-- ==== Sys2Proof/Machine/Goppa.lean ====
section
/-! DEFINITION. Classic McEliece, the five sets of R230 with the round-4 encodings (R2, R3, R230, R231, R234): key generation attempt by
attempt from a seed, encoding, decoding. The spec names the specification and does not restate it (PRESUMED, log entry 6). A bit string is
a number, its first bit lowest; a polynomial over the field is the list of its coefficients, lowest degree first. -/

namespace Sys2Proof.Machine

/-! ### The field GF(2^m) -/

/-- m, n, t and the terms below y^t of F(y), as exponent and coefficient (R230). -/
def mceParams (s : Nat) : Nat × Nat × Nat × List (Nat × Nat) :=
  nth [(12, 3488, 64, [(3, 1), (1, 1), (0, 2)]), (13, 4608, 96, [(10, 1), (9, 1), (6, 1), (0, 1)]),
       (13, 6688, 128, [(7, 1), (2, 1), (1, 1), (0, 1)]), (13, 6960, 119, [(8, 1), (0, 1)]),
       (13, 8192, 128, [(7, 1), (2, 1), (1, 1), (0, 1)])] s (13, 8192, 128, [(7, 1), (2, 1), (1, 1), (0, 1)])

/-- The reduction polynomial of GF(2^m): z^12 + z^3 + 1, z^13 + z^4 + z^3 + z + 1 (R221), x^8 + x^4 + x^3 + x^2 + 1 (R220). -/
def gfPoly (m : Nat) : Nat := if m = 12 then 0x1009 else if m = 8 then 0x11D else 0x201B

/-- The product in GF(2^m). -/
def gfMul (m a b : Nat) : Nat :=
  let f := gfPoly m
  (List.range m).foldl (fun acc i =>
    let x := if (2 * acc).testBit m then (2 * acc).xor f else 2 * acc
    if b.testBit (m - 1 - i) then x.xor a else x) 0

/-- The inverse in GF(2^m), a^(2^m − 2): 0 for 0. -/
def gfInv (m a : Nat) : Nat := (List.range (m - 1)).foldl (fun (p : Nat × Nat) _ => let s := gfMul m p.1 p.1; (s, gfMul m p.2 s)) (a, 1) |>.2

/-- The value of a polynomial. -/
def gfEval (m x : Nat) (f : List Nat) : Nat := f.foldr (fun c a => c.xor (gfMul m x a)) 0

/-- A row plus `c` times another. -/
def gfAddMul (m c : Nat) (a b : List Nat) : List Nat := List.zipWith (fun x y => x.xor (gfMul m c y)) a b

/-- One column of an elimination over the field: none where no pivot is left. -/
def gfPivot (m : Nat) (rows : List (List Nat)) (c : Nat) : Option (List (List Nat)) :=
  ((rows.drop c).findIdx? fun r => nth r c 0 != 0).map fun k =>
    let p := nth rows (c + k) []
    let p := p.map (gfMul m (gfInv m (nth p c 0)))
    ((rows.set (c + k) (nth rows c [])).zipIdx).map fun e => if e.2 = c then p else gfAddMul m (nth e.1 c 0) e.1 p

/-- The product of two elements of GF(2^m)[y] / F(y). -/
def extMul (m t : Nat) (tail : List (Nat × Nat)) (a b : List Nat) : List Nat :=
  a.foldr (fun c acc =>
    let top := nth acc (t - 1) 0
    let sh := 0 :: acc.take (t - 1)
    let red := tail.foldl (fun l e => l.set e.1 ((nth l e.1 0).xor (gfMul m top e.2))) sh
    gfAddMul m c red b) (List.replicate t 0)

/-- The minimal polynomial of an element of the extension, without its leading 1; none where its degree is below t. -/
def minPoly (m t : Nat) (tail : List (Nat × Nat)) (beta : List Nat) : Option (List Nat) :=
  let one := 1 :: List.replicate (t - 1) 0
  let powers := (List.range t).foldl (fun l _ => l ++ [extMul m t tail (l.getLastD one) beta]) [one]
  let rows := (List.range t).map fun r => powers.map fun p => nth p r 0
  ((List.range t).foldlM (gfPivot m) rows).map fun rs => rs.map fun r => nth r t 0

/-! ### Control bits of a permutation -/

/-- The second components in the order of the first (keys are distinct). -/
def composeInv (c pi : List Nat) : List Nat :=
  let a := (pi.zip c).foldl (fun (a : Array Nat) e => a.set! e.1 e.2) (Array.replicate pi.length 0)
  a.toList

/-- The control bits of a permutation of 2^m points for a Beneš network, in the order of its layers. -/
def controlBits : Nat → List Nat → List Nat
  | 0, _ => []
  | 1, pi => [nth pi 0 0]
  | m + 2, pi =>
    let n := pi.length
    let arr := pi.toArray
    let p0 := (List.range n).map fun x => arr.getD (x.xor 1) 0
    let q0 := pi.map fun x => x.xor 1
    let piInv := composeInv (List.range n) pi
    let p1 := composeInv p0 q0
    let q1 := composeInv q0 p0
    let c0 := p1.zipIdx.map fun e => min e.2 e.1
    let st := (List.range m).foldl (fun (s : List Nat × List Nat × List Nat) _ =>
        let (c, p, q) := s
        (List.zipWith min c (composeInv c q), composeInv p q, composeInv q p)) (c0, composeInv p1 q1, composeInv q1 p1)
    let evens (l : List Nat) : List Nat := (l.zipIdx.filter fun e => e.2 % 2 = 0).map Prod.fst
    let odds (l : List Nat) : List Nat := (l.zipIdx.filter fun e => e.2 % 2 = 1).map Prod.fst
    let f := (evens st.1).map (· % 2)
    let flip (l : List Nat) : List Nat := let a := l.toArray; (List.range n).map fun x => x.xor (a.getD (x / 2) 0)
    let fpi := composeInv (flip f) piInv
    let l := (evens fpi).map (· % 2)
    let mm := composeInv fpi (flip l)
    let z0 := controlBits (m + 1) ((evens mm).map (· / 2))
    let z1 := controlBits (m + 1) ((odds mm).map (· / 2))
    f ++ (List.zipWith (fun a b => [a, b]) z0 z1).flatten ++ l

/-- One layer of a Beneš network over 2^m values: swaps at distance `gap` under the bits of the layer. -/
def benesLayer (gap : Nat) (bits : List Nat) (v : Array Nat) : Array Nat :=
  bits.zipIdx.foldl (fun v e =>
    let i := e.2 % gap + 2 * gap * (e.2 / gap)
    if e.1 = 1 then v.swapIfInBounds i (i + gap) else v) v

/-- The support that control bits give: the field elements in their order. -/
def mceSupport (m : Nat) (bits : List Nat) : List Nat :=
  let h := 2 ^ (m - 1)
  ((List.range (2 * m - 1)).foldl (fun v i => benesLayer (2 ^ min i (2 * m - 2 - i)) ((bits.drop (h * i)).take h) v)
    ((List.range (2 ^ m)).map (bitRev m)).toArray).toList

/-! ### Key generation (R234) -/

/-- One column of the elimination of the parity-check matrix: none where the left block is singular. -/
def rowPivot (rows : List Nat) (c : Nat) : Option (List Nat) :=
  ((rows.drop c).findIdx? fun r => r.testBit c).map fun k =>
    let p := nth rows (c + k) 0
    ((rows.set (c + k) (nth rows c 0)).zipIdx).map fun e => if e.2 = c then p else if e.1.testBit c then e.1.xor p else e.1

/-- The rows of the parity-check matrix of g over a support, bit by bit. -/
def mceMatrix (m t : Nat) (g support : List Nat) : List Nat :=
  let cols := support.map fun a =>
    let d := gfInv m (gfEval m a (g ++ [1]))
    ((List.range (t - 1)).foldl (fun (l : List Nat) _ => gfMul m a (l.headD 0) :: l) [d]).reverse
  ((List.range t).map fun i => (List.range m).map fun b =>
    cols.foldr (fun col r => 2 * r + b2n ((nth col i 0).testBit b)) 0).flatten

/-- A hash over a secret: on the masked barrels, its input split and its output recombined (R225). -/
def secretHash (msg : Bytes) (n : Nat) : Draws Bytes := do pure (← hashShares 9 (← bytesSplit msg) n).bytes

/-- The random string of an attempt, and the seed of the next one in its last 32 bytes. -/
def mceExpand (s : Nat) (seed : Bytes) : Draws Bytes :=
  let (m, n, t, _) := mceParams s
  secretHash (64 :: seed) (n / 8 + 4 * 2 ^ m + 2 * t + 32)

/-- The order of 2^m numbers: their indices sorted by value; none where two are equal. -/
def mceOrder (v : List Nat) : Option (List Nat) :=
  let l := (v.zipIdx).mergeSort fun a b => a.1 ≤ b.1
  if (List.zipWith (fun (a b : Nat × Nat) => a.1 == b.1) l l.tail).any id then none else some (l.map Prod.snd)

/-- One attempt of key generation from its random string: (pk, sk), or none where it is rejected (R234). -/
def mceAttempt (s : Nat) (delta e : Bytes) : Option (Bytes × Bytes) :=
  let (m, n, t, tail) := mceParams s
  let order := slice e (n / 8) (4 * 2 ^ m)
  let beta := slice e (n / 8 + 4 * 2 ^ m) (2 * t)
  match mceOrder ((chunks 4 (2 ^ m) order).map leNat), minPoly m t tail ((chunks 2 t beta).map fun b => leNat b % 2 ^ m) with
  | some pi, some g =>
    let rows := mceMatrix m t g ((pi.take n).map (bitRev m))
    ((List.range (m * t)).foldlM rowPivot rows).map fun rs =>
      (joinBytes (rs.map fun r => leBytes (r / 2 ^ (m * t)) (ceilDiv (n - m * t) 8)),
       delta ++ leBytes (2 ^ 32 - 1) 8 ++ joinBytes (g.map fun c => leBytes c 2) ++ packBits 1 (controlBits m pi) ++ e.take (n / 8))
  | _, _ => none

/-- Key generation from a seed, attempt by attempt, at most `n` of them, each from the seed that the one before leaves (R234): the attempts
run and the key pair. -/
def mceKeygen (s : Nat) : Nat → Nat → Bytes → Draws (Nat × Option (Bytes × Bytes))
  | 0, k, _ => pure (k, none)
  | n + 1, k, delta => do
    let e ← mceExpand s delta
    match mceAttempt s delta e with
    | some r => pure (k + 1, some r)
    | none => mceKeygen s n (k + 1) (e.drop (e.length - 32))

/-! ### Encapsulation and decapsulation -/

/-- The syndrome of an error vector under the systematic public key. -/
def mceEncode (s : Nat) (pk : Bytes) (e : Nat) : Nat :=
  let (m, n, t, _) := mceParams s
  let w := ceilDiv (n - m * t) 8
  let hi := e / 2 ^ (m * t)
  (e % 2 ^ (m * t)).xor ((chunks w (m * t) pk).foldr (fun b c => 2 * c + b2n (parity ((leNat b).land hi) (n - m * t))) 0)

/-- The error vector of weight t from a string of random bytes, the sampler of the specification: of 16 bits each, the low m are a position;
the first t positions below n are taken, and the next bytes are tried where there are fewer or one repeats. -/
def mceWeight (n m t tau : Nat) : Nat → Bytes → Nat
  | 0, _ => 0
  | k + 1, bs =>
    let a := (((chunks 2 tau bs).map fun b => leNat b % 2 ^ m).filter (· < n)).take t
    let e := a.foldl (fun e i => e.lor (2 ^ i)) 0
    if popcount e n = t then e else mceWeight n m t tau k (bs.drop (2 * tau))

/-- The error vector of MCE.ENCAPS from 32 random bytes, expanded as a key generation seed is, 128 tries at most (PRESUMED, log entry 6). -/
def mceError (s : Nat) (rnd : Bytes) : Draws Nat := do
  let (m, n, t, _) := mceParams s
  let tau := if n = 2 ^ m then t else 2 * t
  pure (mceWeight n m t tau 128 (← secretHash (64 :: rnd) (2 * tau * 128)))

/-- Encapsulation with the public key and 32 random bytes: ciphertext and shared key (R225, R232). -/
def mceEncaps (s : Nat) (pk rnd : Bytes) : Draws (Bytes × Bytes) := do
  let (m, n, t, _) := mceParams s
  let e ← mceError s rnd
  let c := leBytes (mceEncode s pk e) (ceilDiv (m * t) 8)
  pure (c, ← secretHash (1 :: (leBytes e (n / 8) ++ c)) 32)

/-- The power sums of a word over the support, for the square of g: 2t syndromes. -/
def mceSyndromes (m t : Nat) (g support : List Nat) (v : Nat) : List Nat :=
  let terms := (support.zipIdx.filter fun e => v.testBit e.2).map fun e =>
    let d := gfInv m (gfEval m e.1 (g ++ [1]))
    (e.1, gfMul m d d)
  ((List.range (2 * t)).foldl (fun (st : List Nat × List (Nat × Nat)) _ =>
    (st.1 ++ [st.2.foldl (fun a e => a.xor e.2) 0], st.2.map fun e => (e.1, gfMul m e.1 e.2))) ([], terms)).1

/-- The state of Berlekamp and Massey's algorithm: connection polynomial, the last one, its discrepancy, length, shift. -/
structure BerlekampMassey where
  c : List Nat := [1]
  b : List Nat := [1]
  d : Nat := 1
  len : Nat := 0
  shift : Nat := 1
  deriving DecidableEq, Repr

/-- One step over syndrome number `i`. -/
def BerlekampMassey.step (m : Nat) (syn : Array Nat) (x : BerlekampMassey) (i : Nat) : BerlekampMassey :=
  let disc := x.c.zipIdx.foldl (fun a e => if e.2 ≤ x.len ∧ e.2 ≤ i then a.xor (gfMul m e.1 (syn.getD (i - e.2) 0)) else a) 0
  if disc = 0 then { x with shift := x.shift + 1 }
  else
    let q := gfMul m disc (gfInv m x.d)
    let sb := List.replicate x.shift 0 ++ x.b
    let k := max x.c.length sb.length
    let pad (l : List Nat) : List Nat := l ++ List.replicate (k - l.length) 0
    let c := gfAddMul m q (pad x.c) (pad sb)
    if 2 * x.len ≤ i then { c := c, b := x.c, d := disc, len := i + 1 - x.len, shift := 1 } else { x with c := c, shift := x.shift + 1 }

/-- The error vector of weight t of a ciphertext; none where there is none (R231). -/
def mceDecode (s : Nat) (g support : List Nat) (c : Nat) : Option Nat :=
  let (m, _, t, _) := mceParams s
  let syn := mceSyndromes m t g support c
  let bm := (List.range (2 * t)).foldl (BerlekampMassey.step m syn.toArray) {}
  let loc := ((bm.c ++ List.replicate (t + 1 - bm.c.length) 0).take (t + 1)).reverse
  let bits := support.map fun a => gfEval m a loc == 0
  let e := bits.foldr (fun b r => 2 * r + b2n b) 0
  if (bits.filter id).length = t ∧ mceSyndromes m t g support e = syn then some e else none

/-- Decapsulation with sk and ciphertext: the shared key, or that of implicit rejection (R225, R226, R231). -/
def mceDecaps (s : Nat) (sk ct : Bytes) : Draws Bytes :=
  let (m, n, t, _) := mceParams s
  let g := (chunks 2 t (sk.drop 40)).map fun b => leNat b % 2 ^ m
  let nc := (2 * m - 1) * 2 ^ (m - 4)
  let support := (mceSupport m (bitsOf (slice sk (40 + 2 * t) nc))).take n
  let c := leNat ct
  match (if c < 2 ^ (m * t) then mceDecode s g support c else none) with
  | some e => secretHash (1 :: (leBytes e (n / 8) ++ ct)) 32
  | none => secretHash (0 :: (slice sk (40 + 2 * t + nc) (n / 8) ++ ct)) 32

end Sys2Proof.Machine
end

Your assignment -
Give again, word for word, the lines of the listing, starting at its first line and ending with the line containing "((rows.drop c).findIdx? fun r => nth".

Answer to this problem -
-- ==== Sys2Proof/Machine/Goppa.lean ====
section
/-! DEFINITION. Classic McEliece, the five sets of R230 with the round-4 encodings (R2, R3, R230, R231, R234): key generation attempt by
attempt from a seed, encoding, decoding. The spec names the specification and does not restate it (PRESUMED, log entry 6). A bit string is
a number, its first bit lowest; a polynomial over the field is the list of its coefficients, lowest degree first. -/

namespace Sys2Proof.Machine

/-! ### The field GF(2^m) -/

/-- m, n, t and the terms below y^t of F(y), as exponent and coefficient (R230). -/
def mceParams (s : Nat) : Nat × Nat × Nat × List (Nat × Nat) :=
  nth [(12, 3488, 64, [(3, 1), (1, 1), (0, 2)]), (13, 4608, 96, [(10, 1), (9, 1), (6, 1), (0, 1)]),
       (13, 6688, 128, [(7, 1), (2, 1), (1, 1), (0, 1)]), (13, 6960, 119, [(8, 1), (0, 1)]),
       (13, 8192, 128, [(7, 1), (2, 1), (1, 1), (0, 1)])] s (13, 8192, 128, [(7, 1), (2, 1), (1, 1), (0, 1)])

/-- The reduction polynomial of GF(2^m): z^12 + z^3 + 1, z^13 + z^4 + z^3 + z + 1 (R221), x^8 + x^4 + x^3 + x^2 + 1 (R220). -/
def gfPoly (m : Nat) : Nat := if m = 12 then 0x1009 else if m = 8 then 0x11D else 0x201B

/-- The product in GF(2^m). -/
def gfMul (m a b : Nat) : Nat :=
  let f := gfPoly m
  (List.range m).foldl (fun acc i =>
    let x := if (2 * acc).testBit m then (2 * acc).xor f else 2 * acc
    if b.testBit (m - 1 - i) then x.xor a else x) 0

/-- The inverse in GF(2^m), a^(2^m − 2): 0 for 0. -/
def gfInv (m a : Nat) : Nat := (List.range (m - 1)).foldl (fun (p : Nat × Nat) _ => let s := gfMul m p.1 p.1; (s, gfMul m p.2 s)) (a, 1) |>.2

/-- The value of a polynomial. -/
def gfEval (m x : Nat) (f : List Nat) : Nat := f.foldr (fun c a => c.xor (gfMul m x a)) 0

/-- A row plus `c` times another. -/
def gfAddMul (m c : Nat) (a b : List Nat) : List Nat := List.zipWith (fun x y => x.xor (gfMul m c y)) a b

/-- One column of an elimination over the field: none where no pivot is left. -/
def gfPivot (m : Nat) (rows : List (List Nat)) (c : Nat) : Option (List (List Nat)) :=
  ((rows.drop c).findIdx? fun r => nth r c 0 != 0).map fun k =>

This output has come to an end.